What is required:
Below are some entries. Copy each line that holds the string "Bool".

★ ★ ★

/-! ## Pumps and valves (R292, R295, R296) -/

/-- The route that each pump is to run: the largest volume, the lower route on a tie, when it fills half a period. -/
def State.chosenRoutes (s : State) (vol : Nat → F64) : List Nat :=
  let b := s.ballast
  (namedPumps b).filterMap (fun p =>
    let best := ((balRoutes b).filter (fun r => rtePump b r == p)).foldl (fun (x : Option Nat) r => match x with
      | some y => if flt (vol y) (vol r) then some r else x
      | none => some r) none
    match best with
    | some r => if fle (fscale (fmul (pumpRate b p) s.trimPeriod) (-1)) (vol r) then some r else none
    | none => none)

/-- Running routes that are no longer to run: their pumps stop. -/
def State.stopRoutes (want : List Nat) (s : State) : State :=
  let b := s.ballast
  let gone := s.trim.running.filter (fun r => !want.contains r)
  let s := gone.foldl (fun s r => s.cmdPump (rtePump b r) false) s
  s.withTrim { s.trim with running := s.trim.running.filter want.contains }

/-- Routes to be started: valves commanded open; a pump runs once they all report open and no other route of it has just
stopped. -/
def State.startRoutes (want : List Nat) (stopped : List Nat) (s : State) : State :=
  let b := s.ballast
  let new := want.filter (fun r => !s.trim.running.contains r)
  let s := s.withTrim { s.trim with starting := new }
  let s := (new.map (rteValves b)).flatten.foldl (fun s v => s.cmdValve v true) s
  new.foldl (fun s r =>
    if (rteValves b r).all s.valveOpen ∧ stopped.contains (rtePump b r) = false then
      let s := s.cmdPump (rtePump b r) true
      s.withTrim { s.trim with running := s.trim.running ++ [r], starting := s.trim.starting.filter (· != r)
                               served := if s.trim.served.contains r then s.trim.served else s.trim.served ++ [r] }
    else s) s

/-- Valves that no running or starting route needs close once the pumps of the routes they served report stopped (R292);
after a change of BALLAST they are held until the host restarts and the pumps that ran under the old section report
stopped (R73). -/
def State.closeValves (s : State) : State :=
  let b := s.ballast
  let served := s.trim.served.filter (fun r => s.trim.running.contains r || !s.pumpStopped (rtePump b r))
  let old := s.trim.oldPumps.filter (fun n => !s.stoppedAt n)
  let s := s.withTrim { s.trim with served := served, oldPumps := old }
  if s.trim.held ∨ old.isEmpty = false then s else
  let need := ((s.trim.running ++ s.trim.starting ++ served).map (rteValves b)).flatten
  (List.range (u8 b 2)).foldl (fun s v => if need.contains v then s else s.cmdValve v false) s

/-- The command points are written, by a part that holds a claim (R295, R296). -/
def State.writeTrim (s : State) : State :=
  if s.rdn.role ≠ 2 then s else
  let b := s.ballast
  let one (kind i : Nat) (on : Bool) : PtUpd := { num := u32 (balRec b kind i) 8, value := some (word (b2n on)), typ := 1, qual := 0 }
  s.writePoints 0xFFFF s.devTime s.crs.frame
    ((List.range (u8 b 1)).map (fun p => one 1 p (s.pumpSt p).cmd) ++ (List.range (u8 b 2)).map (fun v => one 2 v (s.valveSt v).cmd))

/-- Every pump is commanded to stop and the valves are held as they stand (R291). -/
def State.stopPumps (s : State) : State :=
  let s := (List.range 16).foldl (fun s p => s.cmdPump p false) s
  s.withTrim { s.trim with running := [], starting := [] }

/-! ## Commands (R297) -/

/-- A target in range, 0.01°. -/
def targetGood (w : Half) (lim : Int) : Bool := w == 0x8000#16 || decide (-lim ≤ w.toInt ∧ w.toInt ≤ lim)

/-- A trim command reaches its frame tick: refused, or it waits for the next run. -/
def State.takeTrim (w : Waiting) (s : State) : State :=
  let go (heel trim : Half) : State :=
    if s.ballast.isEmpty then s.refuse w 1
    else if targetGood heel 500 && targetGood trim 200 then s.withTrim { s.trim with waiting := s.trim.waiting ++ [w] }
    else s.refuse w 2
  match w.cmd with
  | .trimStart heel trim => go heel trim
  | .trimSet heel trim => go heel trim
  | _ => if s.ballast.isEmpty then s.done w 0 else s.withTrim { s.trim with waiting := s.trim.waiting ++ [w] }

/-- A target as a command gives it; 0x8000 takes the mean of the run. -/
def targetOf (w : Half) : Option F64 := if w = 0x8000#16 then none else some (centiDeg w.toInt)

★ ★ ★

Output of the task:
  let one (kind i : Nat) (on : Bool) : PtUpd := { num := u32 (balRec b kind i) 8, value := some (word (b2n on)), typ := 1, qual := 0 }
def targetGood (w : Half) (lim : Int) : Bool := w == 0x8000#16 || decide (-lim ≤ w.toInt ∧ w.toInt ≤ lim)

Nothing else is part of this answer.